Warning: picture heavy postLast week I finally got ahold of some acid dyes. I've been tossing around the idea of dyeing my own roving for a while now, prompted primarily by the high cost of hand dyed roving and my apparent inability to resist buying it. So yesterday, I decided to give it a try.
I had a pound of this lying around:

I wanted to try to make it look more like this:

For the record, this is roving I bought already dyed on Etsy. You can see how the undyed compares to the dyed roving here:

According to my research, the first step was to turn my mound of roving into smaller roving balls for soaking and dyeing. This is about eight feet of my roving wound into a ball:

And here it is with all of its siblings:

I put all these in a tub of hot water with just a little dish soap and let them soak for about half an hour. While I was waiting, I prepared my work surface, otherwise known as the kitchen counter.

More is more here. I cannot stress this enough. Lots of newspaper is critical, unless you really want rainbow colored counters. I covered every square inch, and then spread out long strips of plastic wrap for wrapping the roving after dyeing. [I never realized how difficult it is to spread temperamental plastic wrap out in neat, eight-foot long strips. At one point, I looked like I was attempting some sort of marital enhancement role-playing. Fortunately--or maybe not--there was no one here to witness it.]
Once everything was completely covered in newspaper and plastic wrap, it was time for the fun part--mixing the dyes!

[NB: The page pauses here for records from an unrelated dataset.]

theorem runScans_does (h : Does L s t) (b : Side) : Does L s (runScans b t) := by
  unfold runScans
  dsimp only
  split
  · exact startSlot_does h b (Nat.mod_lt _ (by decide))
  · exact ite_does (react_does (endStrobe_does (startSlot_does h b (Nat.mod_lt _ (by decide))) b)) (setStrobe_does (startSlot_does h b (Nat.mod_lt _ (by decide))) b _)

theorem runFrameTimeout_does (h : Does L s t) (b : Side) : Does L s (runFrameTimeout b t) := by
  unfold runFrameTimeout
  split
  · exact h
  · exact ite_does (react_does (expireFrame_does h b)) (h.chan _ _)

theorem runStall_does (h : Does L s t) (b : Side) : Does L s (runStall b t) := by
  unfold runStall
  split
  · exact h
  · next hf =>
    refine ite_does (react_does (endFrame_does h b _)) (h.port b _ ?_)
    rintro ⟨h1, h2⟩
    refine ⟨?_, h2⟩
    unfold Port.shape at *
    cases hs : (t.port b).state <;> simp_all [markersQueued]

theorem runMotion_does (h : Does L s t) : Does L s (runMotion t) := by
  unfold runMotion
  split
  · exact h
  · exact ite_does (expireMotion_does h) (h.seq _)

theorem runManual_does (h : Does L s t) : Does L s (runManual t) := by
  unfold runManual
  split
  · exact h
  · exact ite_does (expireManual_does h) (h.seq _)

theorem runDark_does (h : Does L s t) : Does L s (runDark t) := by
  unfold runDark
  split
  · exact h
  · exact h
  · exact darkExpiry_does h
  · exact h.lamps _

theorem runDose_does (h : Does L s t) : Does L s (runDose t) := ite_does (tickDose_does h _) (h.lock _ rfl id)

theorem runClock_does (h : Does L s t) : Does L s (runClock t) :=
  ite_does (ite_does (clockSecond_does h) (h.clock _ _ _ _)) h

theorem runStore_does (h : Does L s t) : Does L s (runStore t) := by
  unfold runStore
  split
  · exact h
  all_goals exact h.store _ (·.2) fun e => .inl e

theorem onBoth_does {f : Side → State → State} (hf : ∀ b {u}, Does L s u → Does L s (f b u)) (h : Does L s t) :
    Does L s (onBoth f t) := hf .right (hf .left h)

theorem runTimers_does (h : Does L s t) : Does L s (runTimers t) :=
  onBoth_does (fun b _ k => runScans_does k b) <| onBoth_does (fun b _ k => runStall_does k b) <|
    onBoth_does (fun b _ k => runFrameTimeout_does k b) <| runDark_does <| runManual_does <| runMotion_does h

theorem sampleSupply_does (h : Does L s t) : Does L s (sampleSupply t) := ite_does (goodSupply_does h) (badSupply_does h)

theorem runGate_does (h : Does L s t) (b : Side) : Does L s (runGate b t) := ite_does (react_does (judgeGate_does h b)) h

/-- One millisecond. -/
theorem tick_does (h : Does L s t) (l : L) : Does L s (tick t) :=
  event_does h l fun k => runStore_does <| runClock_does <| runDose_does <|
    onBoth_does (fun b _ k => runGate_does k b) <| sampleSupply_does <| sampleInputs_does <| runTimers_does k

end Sys2Proof.Machine
end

What's that? There's no newspaper here? No plastic wrap, either? Wow! You're right! There is, however, a handy dandy paper towel, whose main purpose is not, as you may think, to keep the 20 ounces of concentrated dye off the stone counter top, but instead to
hide the dollar sized blue stain I made when I
knocked over the pot of powdered dye onto the one part of the counter I hadn't covered in newspaper. Which was, of course, where I had decided to mix the dyes. Not to worry, though, I wiped up most of it...with my bare hands, which are now a lovely shade of periwinkle, and will likely remain that color for the next several weeks. I did put on the gloves right after that, though.
Once the dyes were ready, I carefully removed my little roving balls from the hot water, squeezed out most of the water, and spread them out on the plastic wrap.

Aren't they pretty? I will admit to a long, long moment of second thoughts as I prepared to pour dye all over a sweater's worth of beautiful, natural merino roving. One might almost think a
test piece of roving would make more sense for a first attempt at dyeing, wouldn't one?

But patience has never been my strong suit. Instead, I used a couple of those big eyedroppers you get at the pharmacy for squirting medicine in a baby's mouth and went wild with the green and purple. Yes, I did say green and purple. The roving I was trying to copy was green and purple. I know it sounds awful, but the roving I bought was really pretty, sort of olive-y and plum-y with bits of white and brown. I left white patches between my colors, not really wanting to find out what color you get when you mix green with purple. I also ran out of dye halfway through and had to mix more. Which, of course, proved impossible to do with any accuracy, so I squirted the new colors so they mixed with the old colors and looked at least somewhat more deliberate. Or so I thought.
Once I had the rovings colored to my satisfaction (more or less), I sprayed them with a generous amount of white vinegar, using a standard household spray bottle. When they were well wetted with vinegar, I rolled them up in the plastic wrap like nice, fat sausages.

I don't know why they're all different sizes and shapes. I could have sworn they didn't start out that way.
I put the sausages into a large (improvised) steamer pot with a couple of inches of water in the bottom, not touching the steamer basket, and turned on the heat. I simmered the pot for 45 minutes, then turned off the heat and went to the gym.

When I got back, I unwrapped the sausages, rinsed out the roving, gave it a quick spin in the washer to get out as much water as possible, and hung it out to dry.

Nope. Nothing like the roving I was trying to copy. At all. The green is grassy rather than olive, and the purple is more grape than plum, even though they looked the way I planned them during the dyeing stage. My white patches pretty much disappeared during the steaming, and some of the colors separated a little. This roving is still wet, though, and the colors may change again when it's dry. It's hard to say how this will spin up; I am notoriously bad at predicting what roving will do when it's spun. It could turn out to be the world's ugliest yarn. In the meantime, though, I'm calling my first handpainted roving Petunia, because it reminds me of these:

Not quite so ugly when you look at it like that, is it?